[FFmpeg-devel] [PATCH] avfilter/dctdnoiz: rewrite [f/i]dct

Mon Aug 4 18:09:12 CEST 2014

Hi,

On Mon, Aug 4, 2014 at 11:59 AM, Clément Bœsch <u at pkh.me> wrote:

> On Mon, Aug 04, 2014 at 11:44:43AM -0400, Ronald S. Bultje wrote:
> > Hi,
> >
> > On Mon, Aug 4, 2014 at 11:42 AM, Clément Bœsch <u at pkh.me> wrote:
> >
> > > On Mon, Aug 04, 2014 at 11:17:29AM -0400, Ronald S. Bultje wrote:
> > > > Hi,
> > > >
> > > > On Sun, Aug 3, 2014 at 4:27 PM, Clément Bœsch <u at pkh.me> wrote:
> > > >
> > > > > This removes the avcodec dependency and make the code almost twice
> as
> > > > > fast. More to come.
> > > > >
> > > > > The DCT factorization is based on "Fast and numerically stable
> > > > > algorithms for discrete cosine transforms" from Gerlind Plonkaa &
> > > > > Manfred Tasche (DOI: 10.1016/j.laa.2004.07.015).
> > > >
> > > >
> > > > I have no comments on the patch itself, but can you explain why we're
> > > > re-implementing a custom f/idct rather than using the one provided in
> > > > lavcodec? It seems to me that going from fixedpoint/simd'ed to
> float/c
> > > > would be slower, not faster, so there must be more to this patch than
> > > what
> > > > I'm getting from it...
> > > >
> > >
> > > OK so as said in private, I didn't find an accurate (not wrongly "JPEG"
> > > like I originally said) 16x16 DCT in libavcodec.
> > >
> > > You suggested to use the HEVC or VP9 DCT. That's indeed one solution,
> but
> > > we currently have only IDCT for those (AFAIK), and I needed a float
> > > implementation.
> >
> >
> > You mean forward. idct is inverse, fdct is forward, such that
> > idct(fdct(data[][])) =~ data[][].
>
> Yeah sure I meant we have only the IDCT and I also needed the FDCT. The
> "float implementation" was another point.
>
> > You can use the forward transforms
> > provided in libvpx (for vp9) or x265 (hevc), they're quite precise, and
> > already optimized.
>
> Yeah so basically I would have to maintain that port instead of my
> implementation, which doesn't look ideal either (the point of using an
> existing code in FFmpeg is that its maintenance would have been shared).

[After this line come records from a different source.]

-- ==== Sys2Proof/Machine/State.lean ====
section
/-! DEFINITION. The state of FX-4 as plain data: every register field, counter, table, queue, mode and pin the spec gives the
block, grouped by the part that holds it. Tables are sorted lists of number and value; a number not listed has the default the
field's docstring names. -/

namespace Sys2Proof.Machine

/-- No row of the table faults: every event of the spec has an effect, or arrives where it has none. Kept for the host's interface. -/
inductive Fault where
  /-- Raised by nothing; safe. -/
  | none
deriving DecidableEq, Repr

/-- Why a command has no meaning. -/
inductive Refusal where
  /-- Answered by exec for a row that has no meaning yet; safe. -/
  | notModelled (mnemonic : String)
deriving DecidableEq, Repr

/-- The filtered levels of the discrete inputs (R30) and the outputs that several features share. DESIGN CHOICE (log 5). -/
structure Pins where
  /-- GOV_VDD is on (R19). -/
  vdd : Bool := true
  /-- RESET_N is low (asserted). -/
  rstLow : Bool := false
  pwrgd : Bool := true
  flowOk : Bool := true
  /-- SHELF_BRAKE_N held asserted (low). -/
  brake : Bool := false
  /-- Filtered VSEL[2:0]. -/
  vsel : Nat := 7
  pmbAlert : Bool := false
  /-- GSTOP of the active hub (R22, R442). -/
  gstop : Bool := true
  /-- GSTOP of a STANDBY mirror (R368). -/
  mirrorGstop : Bool := false
  /-- THERMTRIP_N driven low (R255). -/
  thermtrip : Bool := false
deriving DecidableEq, Repr

/-! ## Host Access Port, rings, mailboxes -/

/-- What a master request is for. -/
inductive Purpose where
  | dbProd
  | dbCplCons
  | dbEvCons
  | fetch (ring idx n : Nat)
  | cpl (ring idx : Nat)
  | cplIdx (ring idx : Nat)
  | event (idx : Nat)
  | evIdx (idx : Nat)
  | tel (idx : Nat)
  | telIdx (idx : Nat)
  | report (idx : Nat)
  | rptIdx (idx : Nat)
  | acctFetch (acct : Nat)
  | acctWb (acct : Nat)
  /-- A queue's entry of the queue map, with the bytes of it that an earlier beat gave. -/
  | qmap (tile queue : Nat) (got : List Byte)
  | zeroAcct (part : Nat)
  /-- The result of a descriptor: its key. -/
  | result (key : Nat)
deriving DecidableEq, Repr

/-- A master request (R42, R44). Times are reference cycles. -/
structure MReq where
  tag : Nat
  write : Bool
  addr : Nat
  beats : Nat
  cls : Nat
  sec : Bool
  data : List Byte
  purpose : Purpose
  issuedAt : Nat
  timeoutUs : Nat
  /-- The time of the misfit of a malformed response whose LAST has not passed (R458). -/
  misfitAt : Option Nat := none
  /-- In a duplex (R365): 2 while the mirror does not hold the entry, 1 while its acknowledgement is awaited, else 0. -/
  wait : Nat := 0
deriving DecidableEq, Repr

/-- A completed request that its owning row has not yet taken. -/
structure Done where
  purpose : Purpose
  status : Nat
  data : List Byte
deriving DecidableEq, Repr

/-- What ends a quarantine besides its response: nothing (R46), the slave window being open for 100 µs (R379), or a time (R370). -/
inductive QuarEnd where
  | response
  | window
  | atTime (t : Nat)
deriving DecidableEq, Repr

/-- A tag in quarantine (R46, R379, R370). -/
structure Quar where
  tag : Nat
  ends : QuarEnd := .response
deriving DecidableEq, Repr

/-- A slave response (R43, R50). -/
structure SlaveResp where
  tag : Nat
  status : Nat
  data : Nat
  /-- Beats of it that follow the one that stands on HAP_SS, all alike: LAST is set on the beat that none follows. -/
  more : Nat := 0
deriving DecidableEq, Repr

/-- A beat on HAP_MQ (R42): the fields of a request's first beat, which every later one repeats, and those of its own. -/
structure MqBeat where
  write : Bool
  tag : Nat
  /-- 32-byte aligned. -/
  addr : Nat
  len : Nat
  sec : Bool
  noSnoop : Bool
  cls : Nat
  be : Nat
  /-- The 32 bytes of a write beat, and the check bits over each half; nothing for a read, which carries no data. -/
  data : List Byte
  chk : Option (Nat × Nat)
  last : Bool
deriving DecidableEq, Repr
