-- ==== Sys2Proof/Machine/Regs.lean ====
section
/-! DEFINITION. Every stored field of every set-up register of spec/15_register_index.md, and the table of registers by offset
(type, width, array count, clamp and reset of each field, as the chapter that owns the register gives them). -/

namespace Sys2Proof.Machine

/-- One stored register field: the register's offset, the field's lowest bit, its width and its reset value. -/
structure Fld where
  off : Nat
  lo : Nat
  w : Nat
  rst : Nat
deriving DecidableEq, Repr

/-- The field types of R8. -/
inductive FTy where
  | rw | ro | w1c | wo | su
deriving DecidableEq, Repr

/-- What a write outside a field's range sets instead of the value written. -/
inductive Fix where
  | none
  | clamp (lo hi : Nat)
  | zeroOrMin (m : Nat)
  | maxOut
deriving DecidableEq, Repr

/-- One field of one register of a series: lowest bit, width, how many fields of that width follow one another, its type,
whether the field is stored in the register file (a field that is not is worked out when it is read), its clamp and its reset. -/
structure FDef where
  lo : Nat
  w : Nat
  arr : Nat
  ty : FTy
  stored : Bool
  fix : Fix
  rst : Nat → Nat → Nat

/-- One register, or a series of registers `stride` bytes apart, as many as the build gives (R18). -/
structure RegDef where
  base : Nat
  stride : Nat
  count : Build → Nat
  fields : List FDef

end Sys2Proof.Machine

namespace Sys2Proof.Machine.Reg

Right, but it means one half (idct) is fully shared, with optimizations
etc. - and only one half is unshared-but-forked-with-optimizations.

Whereas right now, it's fully unshared and unoptimized...

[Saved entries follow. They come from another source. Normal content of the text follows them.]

-- ==== Sys2Proof/Machine/Angle.lean ====
section
/-! DEFINITION. The step-angle tracker and the angle timers (R37, R82 to R88). -/

namespace Sys2Proof.Machine

/-- The extrapolation limit, in angle units (R83). -/
def leadMax (s : State) : Nat := 256 * getF s Reg.SA_CFG.LEAD_MAX

/-- An update is received: A_r and its timestamps. -/
def takeAngle (s : State) (a : Angle) : State :=
  { s with sa.aR := a, sa.tR := s.tb.time, sa.cR := s.now, sa.acceptedAt := s.now, sa.exAt := s.now }

/-- A_x takes the received angle, and enters the bins on its way (R205). -/
def snapAngle (s : State) : State :=
  enterBins { s with sa.aX := s.sa.aR, sa.behind := false, sa.limited := false } s.sa.aX

/-- The first update of an acquisition sets A_x (R84); the instances and the plan follow the new angle. After LOST, A_x moves on from
the value at which it froze: what it passes fires (R88, R224), and a move of more than 65,536 units, or backward, is a jump
(R85, R88). DEDUCED (log 36). -/
def firstAngle (s : State) (a : Angle) : State :=
  let x := s.sa.aX
  let e := (a - x).toNat
  let lost := s.sa.state == .lost
  let s := snapAngle (takeAngle { s with sa.state := .acquiring, sa.first := true } a)
  if !lost then armTimers (planFollow { s with pb.inst := freshInst s s.sa.aX })
  else if e ≤ 65536 then armTimers (planFollow (markLate s))
  else if e < 2 ^ 31 then forwardJump (incSat s Reg.SA_ERR.JUMP) x
  else backwardJump (incSat s Reg.SA_ERR.BACKWARD) x

/-- The rate that two updates give, Q4.28 (R84). What it is where the quotient does not fit, or no cycle lies between the updates, the
spec does not say: it saturates, and is 0 for Δc = 0. DESIGN CHOICE (log 73). -/
def newRate (da dc : Nat) : Nat := if dc = 0 then 0 else min (da * 2 ^ 28 / dc) (2 ^ 32 - 1)

/-- The rate after an update that is `da` units ahead of the one before (R84): the first in ACQUIRING sets it, later ones filter.
DEDUCED (log 36). -/
def trackRate (s : State) (da : Nat) : State :=
  let w := newRate da (s.now - s.sa.cR)
  if s.sa.state == .acquiring then { s with sa.rate := w, sa.state := .tracking }
  else
    let k : Int := (2 ^ getF s Reg.SA_CFG.RATE_SHIFT : Nat)
    { s with sa.rate := ((s.sa.rate : Int) + ((w : Int) - s.sa.rate).tdiv k).toNat }

/-- Where an accepted update stands relative to A_x, and what follows (R85). Whether the update of a backward jump is the first of the
new acquisition the spec does not say: it is, so that the next one can set the rate. DESIGN CHOICE (log 73). -/
def placeAngle (s : State) (a x : Angle) : State :=
  let e := (a - x).toNat
  if e ≤ 65536 then snapAngle s
  else if e < 2 ^ 31 then
    forwardJump (incSat (snapAngle s) Reg.SA_ERR.JUMP) x
  else if 2 ^ 32 - e ≤ leadMax s then { s with sa.behind := true }
  else
    backwardJump (incSat { snapAngle s with sa.state := .acquiring, sa.first := true } Reg.SA_ERR.BACKWARD) x

/-- An update in ACQUIRING or TRACKING after the first. DEDUCED (log 36). -/
def laterAngle (s : State) (a : Angle) : State :=
  let da := (a - s.sa.aR).toNat
  let s1 := if 1 ≤ da ∧ da ≤ 65536 then trackRate s da else s
  placeAngle (takeAngle s1 a) a s.sa.aX

/-- A toggle that comes less than 40 ns after the previous one may be lost (R37). -/
def toggleGone (s : State) : Bool := match s.sa.toggleAt with
  | some t => decide (s.now < t + 10) && Config.toggleLost s.free
  | none => false

/-- STEP_ANGLE_UPDATE (R37, R84, R85): the edge comes `wait` reference cycles after the command before it. -/
def angleUpdate (a : Angle) (wait : Nat) (s : State) : State :=
  let s := advanceTo s (s.now + wait)
  if released s 6 && s.sa.state != .off then
    let gone := toggleGone s
    let s := bumpFree { s with sa.toggleAt := some s.now }
    if gone then incSat s Reg.SA_ERR.LOST_TGL
    else if s.sa.state == .lost || !s.sa.first then firstAngle s a
    else laterAngle s a
  else s

def execStepAngleUpdate (angle : Angle) (wait : Nat) (s : State) : Host.Outcome State Fault Refusal := finish (angleUpdate angle wait s)

/-- A_x extrapolated to now (R83), within the lead limit, and never backward. -/
def extrapolated (s : State) : State :=
  let raw := s.sa.rate * (s.now - s.sa.cR) / 2 ^ 28
  let x := s.sa.aR + BitVec.ofNat 32 (min raw (leadMax s))
  if ahead x s.sa.aX then enterBins { s with sa.aX := x, sa.behind := false, sa.limited := decide (leadMax s < raw) } s.sa.aX
  else { s with sa.limited := decide (leadMax s < raw) }

/-- ANGLE_EXTRAPOLATE (R83): 4 reference cycles after the last. -/
def extrapolate (s : State) : State :=
  if released s 6 && s.sa.state == .tracking then
    let s := advanceTo s (s.sa.exAt + 4)
    extrapolated { s with sa.exAt := s.now }
  else s

def execAngleExtrapolate (s : State) : Host.Outcome State Fault Refusal := finish (extrapolate s)

/-- A firing is delivered to the feature that armed the timer (R87, R208, R294, R296). -/
def deliver (s : State) (t : Timer) : State := match t.owner with
  | .action i => startAction s i t.trig
  | .forecast id => startForecast s id
  | .plan i => planFire s i
  | .step _ => stepApply s

/-- The trigger lies before that of another timer, as both stand to A_x. -/
def trigBefore (s : State) (a b : Angle) : Bool :=
  decide (toSigned 32 (a - s.sa.aX).toNat < toSigned 32 (b - s.sa.aX).toNat)

/-- Inserts a timer into a list in ascending trigger order, after those of the same trigger. -/
def insertTrig (s : State) (p : Nat × Timer) : List (Nat × Timer) → List (Nat × Timer)
  | [] => [p]
  | q :: l => if trigBefore s p.2.trig q.2.trig then p :: q :: l else q :: insertTrig s p l

/-- The timers whose condition holds, in ascending trigger order (R88). DEDUCED (log 36). -/
def dueTimers (s : State) : List (Nat × Timer) :=
  (s.sa.timers.filterMap (fun p => p.2.bind (fun t => if timerDue s t then some (p.1, t) else none))).foldl (fun l p => insertTrig s p l) []

/-- A timer fires, a reference cycle or more after the last (R88), and the next instance is armed. DEDUCED (log 36). -/
def fireTimer (s : State) (p : Nat × Timer) : State :=
  if timer s p.1 = some p.2 then
    let s := match s.sa.firedAt with
      | some t => advanceTo s (t + 1)
      | none => s
    armTimers (deliver (setTimer (markLate { s with sa.firedAt := some s.now }) p.1 none) p.2)
  else s

/-- The members of a list up to and including timer k. -/
def upTo (k : Nat) : List (Nat × Timer) → List (Nat × Timer)
  | [] => []
  | p :: l => if p.1 = k then [p] else p :: upTo k l

/-- ANGLE_TIMER (R87, R88): an armed timer whose condition holds fires once, after those that are due before it.
DEDUCED (log 36). -/
def angleTimer (k : Nat) (s : State) : State :=
  match timer s k with
  | none => s
  | some t => if released s 6 && timerDue s t then (upTo k (dueTimers s)).foldl fireTimer s else s

def execAngleTimer (timer : BitVec 8) (s : State) : Host.Outcome State Fault Refusal := finish (angleTimer timer.toNat s)

/-- ANGLE_LOSS (R86): LOSS_MS after the last accepted update. -/
def angleLoss (s : State) : State :=
  let n := getF s Reg.SA_CFG.LOSS_MS
  if released s 6 && n != 0 && (s.sa.state == .acquiring || s.sa.state == .tracking) then
    let s := advanceTo s (s.sa.acceptedAt + ms n)
    angleLost (incSat { s with sa.state := .lost } Reg.SA_ERR.LOSS)
  else s

def execAngleLoss (s : State) : Host.Outcome State Fault Refusal := finish (angleLoss s)

/-- What follows a write that changed SA_CFG.EN (R84): 0 to 1 acquires, 1 to 0 turns the tracker off. -/
def trackerEn (was : Bool) (s : State) : State :=
  let is := flagOn s Reg.SA_CFG.EN
  if is && !was then
    setF (setF (setF (setF { s with sa.state := .acquiring, sa.first := false, sa.acceptedAt := s.now, sa.exAt := s.now }
      Reg.SA_ERR.LOST_TGL 0) Reg.SA_ERR.BACKWARD 0) Reg.SA_ERR.JUMP 0) Reg.SA_ERR.LOSS 0
  else if was && !is then markEnd { s with sa.state := .off, pb.excluded := true } (fun _ => true) 0
  else s

end Sys2Proof.Machine
end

I agree the 3x3 makes it a little more tricky, so do whatever you feel is
right; we don't want to have to convert datatypes 4x just so we can fit an
integer fdct/idct pair between an otherwise full float chain. If the
overall ultimate goal is for everything to be int, it makes sense, but I
don't know what the plan is.

Ronald